The two consumer deals in 2015 were Coty’s acquisition of Procter & Gamble’s beauty business and the merger of three Coca-Cola bottlers, according to LSEG.

Consumer mega-deal making is not limited to food. Talks are underway between Jack Daniel’s maker Brown-Forman and France’s Pernod Ricard, and between beauty company Estée Lauder and Barcelona-based Puig for combinations that would create companies worth tens of billions of dollars.

“The dynamics around drinks are different than soft drinks, they’re different than food, they’re different than beauty,” said Jens Welter, Citi’s co-head of North American investment banking. “Most FMCG companies have come out of a period of high inflation which has been passed on to consumers which has impacted volume growth… So you are looking at alternative avenues for growth and that comes through consolidation.”

Mega deals across all sectors reached record levels in the first quarter, and many were cross-border. Becoming a more global company without overexposure to any one market provides protection in an increasingly unstable world, market participants said.

In this context, acquisition efforts for both McCormick and Sysco were a process that took years.

Unilever has been selling off its food assets for years, completing the spin-off of its ice cream unit in December, leaving Hellmann’s and Knorr as its biggest remaining food brands. When new CEO Fernando Fernandez started signaling a greater focus on beauty and wellness, McCormick took that as a sign that the food business was in place, a source familiar with the matter said.

In September, Fernandez told the Barclays consumer conference: “I have seven clear priorities: more beauty, more wellbeing, more personal care, more premium, more e-commerce, more US, more India… Beauty and personal care currently make up 51% of our revenue, and our goal is to make this two-thirds of our revenue in the medium term.”

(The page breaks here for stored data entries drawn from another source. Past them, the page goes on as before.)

/-- Decode a bit pattern (R47). -/
def Fmt.decode (f : Fmt) (x : Nat) : FVal :=
  let neg := x.testBit (f.eb + f.mb)
  let ef := x / 2 ^ f.mb % 2 ^ f.eb
  let mf := x % 2 ^ f.mb
  let top := 2 ^ f.eb - 1
  if f.kind = .ieee ∧ ef = top then (if mf = 0 then .inf neg else .nan)
  else if f.kind = .e4m3 ∧ ef = top ∧ mf = 2 ^ f.mb - 1 then .nan
  else if ef = 0 then .fin neg mf (1 - f.bias - f.mb)
  else .fin neg (2 ^ f.mb + mf) (ef - f.bias - f.mb)

/-- The sign bit in place. -/
def Fmt.sign (f : Fmt) (neg : Bool) : Nat := if neg then 2 ^ (f.eb + f.mb) else 0

/-- The canonical NaN (R47). E2M1 has none; a NaN becomes +0 there (R50). -/
def Fmt.nan (f : Fmt) : Nat :=
  match f.kind with
  | .ieee => (2 ^ f.eb - 1) * 2 ^ f.mb + (if f.mb = 2 then 2 else 2 ^ (f.mb - 1))
  | .e4m3 => 0x7F
  | .e2m1 => 0

/-- The largest finite magnitude (R47). -/
def Fmt.largest (f : Fmt) : Nat :=
  match f.kind with
  | .ieee => (2 ^ f.eb - 1) * 2 ^ f.mb - 1
  | .e4m3 => 0x7E
  | .e2m1 => 7

/-- The infinity of an IEEE format. -/
def Fmt.infinity (f : Fmt) : Nat := (2 ^ f.eb - 1) * 2 ^ f.mb

/-- A rounding mode (R38, R53). -/
inductive Rnd where
  | rne
  | rtz
  | rdn
  | rup
  | sr
  deriving DecidableEq, Repr

/-- RM codes (R38). -/
def rndOf (n : Nat) : Rnd :=
  match n with
  | 0 => .rne
  | 1 => .rtz
  | 2 => .rdn
  | 3 => .rup
  | _ => .sr

/-- SR outside narrowing conversions is RNE (R53, R160). -/
def Rnd.plain : Rnd → Rnd
  | .sr => .rne
  | r => r

/-- An overflow's result (R50): flags OF and NX come with it. -/
def Fmt.overflow (f : Fmt) (neg : Bool) (mode : Rnd) : Nat :=
  f.sign neg +
  match f.kind with
  | .ieee =>
    match mode with
    | .rne | .sr => f.infinity
    | .rtz => f.largest
    | .rup => if neg then f.largest else f.infinity
    | .rdn => if neg then f.infinity else f.largest
  | _ => f.largest

/-- The number of bits of a number, by fuel. -/
def bitLen (fuel n : Nat) : Nat :=
  match fuel with
  | 0 => 0
  | k + 1 => if n = 0 then 0 else 1 + bitLen k (n / 2)

/-- The magnitude to which m × 2^e, with a remainder below its last bit where `sticky`, rounds in steps of 2^q; and
whether it is inexact (R53). `rnd` is the 32-bit random number of SR. -/
def roundStep (mode : Rnd) (neg : Bool) (m : Nat) (e q : Int) (sticky : Bool) (rnd : Nat) : Nat × Bool :=
  if q ≤ e then (m * 2 ^ (e - q).toNat, false)
  else
    let sh := (q - e).toNat
    let lo := m / 2 ^ sh
    let rem := m % 2 ^ sh
    let half := 2 ^ (sh - 1)
    let inexact := rem != 0 || sticky
    let up := match mode with
      | .rne => decide (half < rem) || (rem == half && (sticky || lo % 2 == 1))
      | .rtz => false
      | .rup => !neg && inexact
      | .rdn => neg && inexact
      | .sr => decide (rnd < rem * 2 ^ 32 / 2 ^ sh)
    (if up then lo + 1 else lo, inexact)

/-- Round (−1)^neg × m × 2^e, m > 0, to a format: the bits and the flags (R49, R50, R53). Underflow is tininess after
rounding as with an unbounded exponent range. -/
def Fmt.round (f : Fmt) (mode : Rnd) (neg : Bool) (m : Nat) (e : Int) (sticky : Bool) (rnd : Nat) :
    Nat × BitVec 5 :=
  let len : Int := bitLen 1200 m
  let emin : Int := 1 - f.bias
  let free : Int := len + e - 1 - f.mb
  let q : Int := if free < emin - f.mb then emin - f.mb else free
  let (n, inexact) := roundStep mode neg m e q sticky rnd
  let (n, q) := if n = 2 ^ (f.mb + 1) then (2 ^ f.mb, q + 1) else (n, q)
  let nx := if inexact then flagNX else flagNone
  if n < 2 ^ f.mb then
    (f.sign neg + n, nx ||| (if inexact then flagUF else flagNone))
  else
    let ef := (q + f.mb + f.bias).toNat
    let bits := ef * 2 ^ f.mb + (n - 2 ^ f.mb)
    if f.largest < bits then (f.overflow neg mode, flagOF ||| flagNX)
    else
      -- the least normal reached by rounding up from below is tiny when the unbounded range keeps it below
      let tiny := ef == 1 && n == 2 ^ f.mb && decide (free < emin - f.mb) &&
        decide ((roundStep mode neg m e free sticky rnd).1 < 2 ^ (f.mb + 1))
      (f.sign neg + bits, nx ||| (if inexact && tiny then flagUF else flagNone))

/-- Round an exact finite value; zero keeps its sign (R160). -/
def Fmt.roundVal (f : Fmt) (mode : Rnd) (v : FVal) (rnd : Nat) : Nat × BitVec 5 :=
  match v with
  | .nan => (f.nan, flagNone)
  | .inf neg => (f.sign neg + f.infinity, flagNone)
  | .fin neg m e => if m = 0 then (f.sign neg, flagNone) else f.round mode neg m e false rnd

/-- The value as a signed multiple of 2^e' for e' at most its exponent. -/
def scaled (neg : Bool) (m : Nat) (e e' : Int) : Int :=
  let x : Int := m * 2 ^ (e - e').toNat
  if neg then -x else x

/-- The exact sum of two finite values; an exact zero from unlike signs is +0, or −0 under RDN (R160). -/
def addFin (mode : Rnd) (n1 : Bool) (m1 : Nat) (e1 : Int) (n2 : Bool) (m2 : Nat) (e2 : Int) : FVal :=
  let e' := if e1 ≤ e2 then e1 else e2
  let t := scaled n1 m1 e1 e' + scaled n2 m2 e2 e'
  if t = 0 then .fin (if m1 = 0 ∧ m2 = 0 ∧ n1 = n2 then n1 else mode == .rdn) 0 0
  else .fin (decide (t < 0)) t.natAbs e'

/-- Negate. -/
def FVal.neg : FVal → FVal
  | .nan => .nan
  | .inf n => .inf (!n)
  | .fin n m e => .fin (!n) m e

/-- Is it a NaN? -/
def FVal.isNan : FVal → Bool
  | .nan => true
  | _ => false

/-- a + b: the exact value, with NV for opposite infinities (R161). -/
def FVal.add (mode : Rnd) : FVal → FVal → FVal × BitVec 5
  | .nan, _ => (.nan, flagNone)
  | _, .nan => (.nan, flagNone)
  | .inf a, .inf b => if a = b then (.inf a, flagNone) else (.nan, flagNV)
  | .inf a, .fin _ _ _ => (.inf a, flagNone)
  | .fin _ _ _, .inf b => (.inf b, flagNone)
  | .fin n1 m1 e1, .fin n2 m2 e2 => (addFin mode n1 m1 e1 n2 m2 e2, flagNone)

/-- a × b: the exact value, with NV for 0 × Inf (R161). -/
def FVal.mul : FVal → FVal → FVal × BitVec 5
  | .nan, _ => (.nan, flagNone)
  | _, .nan => (.nan, flagNone)
  | .inf a, .inf b => (.inf (a != b), flagNone)
  | .inf a, .fin n m _ => if m = 0 then (.nan, flagNV) else (.inf (a != n), flagNone)
  | .fin n m _, .inf b => if m = 0 then (.nan, flagNV) else (.inf (n != b), flagNone)
  | .fin n1 m1 e1, .fin n2 m2 e2 => (.fin (n1 != n2) (m1 * m2) (e1 + e2), flagNone)

/-- Add in a format: one rounding (R160, R161). -/
def Fmt.add (f : Fmt) (mode : Rnd) (a b : FVal) : Nat × BitVec 5 :=
  let (v, fl) := a.add mode b
  let (r, fl') := f.roundVal mode v 0
  (r, fl ||| fl')

/-- Multiply in a format (R161). -/
def Fmt.mul (f : Fmt) (mode : Rnd) (a b : FVal) : Nat × BitVec 5 :=
  let (v, fl) := a.mul b
  let (r, fl') := f.roundVal mode v 0
  (r, fl ||| fl')

/-- Divide in a format (R161). -/
def Fmt.div (f : Fmt) (mode : Rnd) (a b : FVal) : Nat × BitVec 5 :=
  match a, b with
  | .nan, _ => (f.nan, flagNone)
  | _, .nan => (f.nan, flagNone)
  | .inf _, .inf _ => (f.nan, flagNV)
  | .inf x, .fin n _ _ => (f.sign (x != n) + f.infinity, flagNone)
  | .fin n _ _, .inf x => (f.sign (n != x), flagNone)
  | .fin n1 m1 e1, .fin n2 m2 e2 =>
    if m2 = 0 then (if m1 = 0 then (f.nan, flagNV) else (f.sign (n1 != n2) + f.infinity, flagDZ))
    else if m1 = 0 then (f.sign (n1 != n2), flagNone)
    else
      let num := m1 * 2 ^ 64
      f.round mode (n1 != n2) (num / m2) (e1 - e2 - 64) (num % m2 != 0) 0

/-- The integer square root, bit by bit from bit `k − 1` of the root. -/
def isqrtFrom (n : Nat) : Nat → Nat → Nat
  | 0, r => r
  | k + 1, r =>
    let c := r + 2 ^ k
    isqrtFrom n k (if c * c ≤ n then c else r)

/-- Square root in a format (R161). -/
def Fmt.sqrt (f : Fmt) (mode : Rnd) (a : FVal) : Nat × BitVec 5 :=
  match a with
  | .nan => (f.nan, flagNone)
  | .inf neg => if neg then (f.nan, flagNV) else (f.infinity, flagNone)
  | .fin neg m e =>
    if m = 0 then (f.sign neg, flagNone)
    else if neg then (f.nan, flagNV)
    else
      let (m, e) := if e % 2 = 0 then (m * 2 ^ 64, e - 64) else (m * 2 ^ 65, e - 65)
      let r := isqrtFrom m 64 0
      f.round mode false r (e / 2) (r * r != m) 0

/-- Is the product of two values invalid: 0 × Inf (R162)? -/
def invalidProduct : FVal → FVal → Bool
  | .inf _, .fin _ m _ => m == 0
  | .fin _ m _, .inf _ => m == 0
  | _, _ => false

/-- Round(± a × b ± c): one rounding, with the NaN rules of R162. -/
def Fmt.fma (f : Fmt) (mode : Rnd) (negProd negAdd : Bool) (a b c : FVal) : Nat × BitVec 5 :=
  let p := (a.mul b).1
  let p := if negProd then p.neg else p
  let c := if negAdd then c.neg else c
  if invalidProduct a b then (f.nan, flagNV)
  else f.add mode p c

/-- One step of the generator of R54: the new state and the 32-bit number. -/
def srngStep (x : Word) : Word × Nat :=
  let x := x ^^^ (x >>> 12)
  let x := x ^^^ (x <<< 25)
  let x := x ^^^ (x >>> 27)
  (x, (x * 0x2545F4914F6CDD1D#64).toNat / 2 ^ 32)

/-- A conversion between floating formats that narrows, or has E4M3 or E2M1 as its target (R50, R166). -/
def Fmt.narrow (f : Fmt) (mode : Rnd) (v : FVal) (rnd : Nat) : Nat × BitVec 5 :=
  match v with
  | .nan => (f.nan, match f.kind with
    | .ieee => flagNone
    | _ => flagNV)
  | .inf neg =>
    match f.kind with
    | .ieee => (f.sign neg + f.infinity, flagNone)
    | .e4m3 => (f.nan, flagNV)
    | .e2m1 => (f.sign neg + f.largest, flagNV)
  | .fin neg m e => if m = 0 then (f.sign neg, flagNone) else f.round mode neg m e false rnd

/-- Compare two values that are not NaN: −1, 0 or 1 as an order (−0 equals +0). -/
def FVal.cmp : FVal → FVal → Int
  | .inf a, .inf b => (if a = b then 0 else if a then -1 else 1)
  | .inf a, _ => if a then -1 else 1
  | _, .inf b => if b then 1 else -1
  | .fin n1 m1 e1, .fin n2 m2 e2 =>
    let e' := if e1 ≤ e2 then e1 else e2
    let d := scaled n1 m1 e1 e' - scaled n2 m2 e2 e'
    if d < 0 then -1 else if d = 0 then 0 else 1
  | _, _ => 0

/-- The floating conditions of R75 and R123: the result and whether NV is set. -/
def compareFloat (c : Nat) (a b : FVal) : Bool × BitVec 5 :=
  if a.isNan || b.isNan then
    match c with
    | 1 => (true, flagNone)
    | 6 => (true, flagNone)
    | 0 => (false, flagNone)
    | 7 => (false, flagNone)
    | _ => (false, flagNV)
  else
    let d := a.cmp b
    (match c with
    | 0 => d == 0
    | 1 => d != 0
    | 2 => decide (d < 0)
    | 3 => decide (0 ≤ d)
    | 4 => decide (d ≤ 0)
    | 5 => decide (0 < d)
    | 6 => false
    | _ => true, flagNone)

/-- The smaller or larger of two lanes, as bits: −0 is below +0, any NaN gives the canonical NaN (R161). -/
def Fmt.minMax (f : Fmt) (larger : Bool) (x y : Nat) : Nat :=
  let a := f.decode x
  let b := f.decode y
  if a.isNan || b.isNan then f.nan
  else
    let d := a.cmp b
    let less := decide (d < 0) || (d == 0 && x.testBit (f.eb + f.mb))
    if larger then (if less then y else x) else (if less then x else y)

/-! ## Integers -/

/-- Round an exact value to an integer (R167): the magnitude rounds by the mode. -/
def roundToInt (mode : Rnd) (neg : Bool) (m : Nat) (e : Int) : Int × Bool :=
  let (n, inexact) := roundStep mode neg m e 0 false 0
  (if neg then -(n : Int) else n, inexact)

/-- Saturate to a range. -/
def saturate (lo hi x : Int) : Int := if x < lo then lo else if hi < x then hi else x

/-- An exact integer as a value. -/
def FVal.ofInt (x : Int) : FVal := .fin (decide (x < 0)) x.natAbs 0

/-! ## XS320 objects (R55 to R57) -/

/-- An XS320 object: VALUE, COUNT and the flags NAN, PINF, NINF, OVF. -/
structure Xs where
  value : Int
  count : Nat
  nan : Bool
  pinf : Bool
  ninf : Bool
  ovf : Bool
  deriving DecidableEq, Repr

/-- Two's complement of `n` bits. -/
def toSigned (n x : Nat) : Int := if x < 2 ^ (n - 1) then x else (x : Int) - 2 ^ n

/-- An object's 48 bytes (R55). -/
def Xs.ofBytes (b : List Byte) : Xs :=
  let w := bytesNat (b.drop 40)
  { value := toSigned 320 (bytesNat (b.take 40)), count := w % 2 ^ 24, nan := w.testBit 24, pinf := w.testBit 25,
    ninf := w.testBit 26, ovf := w.testBit 27 }

/-- Are an object's reserved bits 0 (R55)? -/
def xsReservedOk (b : List Byte) : Bool := bytesNat (b.drop 40) / 2 ^ 28 == 0

/-- The 48 bytes of an object (R55). -/
def Xs.bytes (x : Xs) : List Byte :=
  natBytes 40 (x.value % 2 ^ 320).toNat ++
  natBytes 8 (x.count + (if x.nan then 2 ^ 24 else 0) + (if x.pinf then 2 ^ 25 else 0) +
    (if x.ninf then 2 ^ 26 else 0) + (if x.ovf then 2 ^ 27 else 0))

/-- Add a value (R56): every finite value of the formats is a multiple of 2^−149. -/
def Xs.add (x : Xs) (v : FVal) : Xs :=
  let x := { x with count := if x.count + 1 ≤ 0xFFFFFF then x.count + 1 else 0xFFFFFF }
  match v with
  | .nan => { x with nan := true }
  | .inf neg => if neg then { x with ninf := true } else { x with pinf := true }
  | .fin neg m e =>
    let t := x.value + scaled neg m e (-149)
    { x with
      ovf := x.ovf || decide (t < -(2 ^ 319)) || decide ((2 ^ 319 : Int) ≤ t)
      value := toSigned 320 (t % 2 ^ 320).toNat }

/-- Read an object in a format (R57). -/
def Xs.read (x : Xs) (f : Fmt) (mode : Rnd) : Nat × BitVec 5 :=
  if x.nan || (x.pinf && x.ninf) || x.ovf then f.narrow mode .nan 0
  else if x.pinf then f.narrow mode (.inf false) 0
  else if x.ninf then f.narrow mode (.inf true) 0
  else if x.value = 0 then (0, flagNone)
  else f.round mode.plain (decide (x.value < 0)) x.value.natAbs (-149) false 0

/-! ## Microscaling blocks (R51, R52) -/

/-- The value of an element under an E8M0 scale; a scale of 0xFF makes it NaN (R51). -/
def mxValue (f : Fmt) (scale x : Nat) : FVal :=
  if scale = 0xFF then .nan
  else match f.decode x with
    | .fin n m e => .fin n m (e + (scale : Int) - 127)
    | v => v

/-- emax of R52. -/
def mxEmax (f : Fmt) : Int :=
  match f.kind with
  | .e4m3 => 8
  | .e2m1 => 2
  | .ieee => 15

/-- ⌊log2⌋ of m × 2^e, m > 0. -/
def floorLog2 (m : Nat) (e : Int) : Int := (bitLen 1200 m : Int) - 1 + e

/-- The largest ⌊log2⌋ of the non-zero values. -/
def maxLog : List FVal → Option Int
  | [] => none
  | v :: rest =>
    match v, maxLog rest with
    | .fin _ m e, none => if m = 0 then none else some (floorLog2 m e)
    | .fin _ m e, some x => if m = 0 then some x else some (if floorLog2 m e < x then x else floorLog2 m e)
    | _, r => r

Succession was the driving force at Jetro Restaurant Depot. Nathan Kirsh, the founder of the privately held family business, is in his 90s and his children do not run the business. Sysco CEO Kevin Hourican said in an interview with Reuters that they decided Sysco was the best place to carry the family business to future generations.

In particular, Brown-Forman, Pernod Ricard, Estée Lauder and Puig are also supported by the founding families.

“You have a market environment that is volatile and actually shows no signs of stabilization, so scale and diversification are incredibly critical,” said Jeannette Smits van Oyen, head of global consumer and retail investment banking at JPMorgan. “It is also no coincidence that in these times, these decisions have become more fundamental to family components in considering what their alternatives might look like.”

Any deal between Brown-Forman and Pernod Ricard or Estée Lauder and Puig would be at least partly defensive, analysts and sources familiar with the companies said. The spirits industry faces a sales slowdown and generational change as younger consumers drink less, while prestige beauty companies are under pressure to compete better with L’Oréal following its acquisition of Kering’s beauty division last year.

Mike Ross, PwC’s U.S. consumer markets deals leader, said consumer companies are under more pressure than ever to stay ahead of the tastes of rapidly changing generations. “There is a need to be much more agile and ready to adapt to these signals much faster than I think these companies have had to do before,” he said.

Overall, activity points to further deal momentum in the consumer industry for the remainder of the year.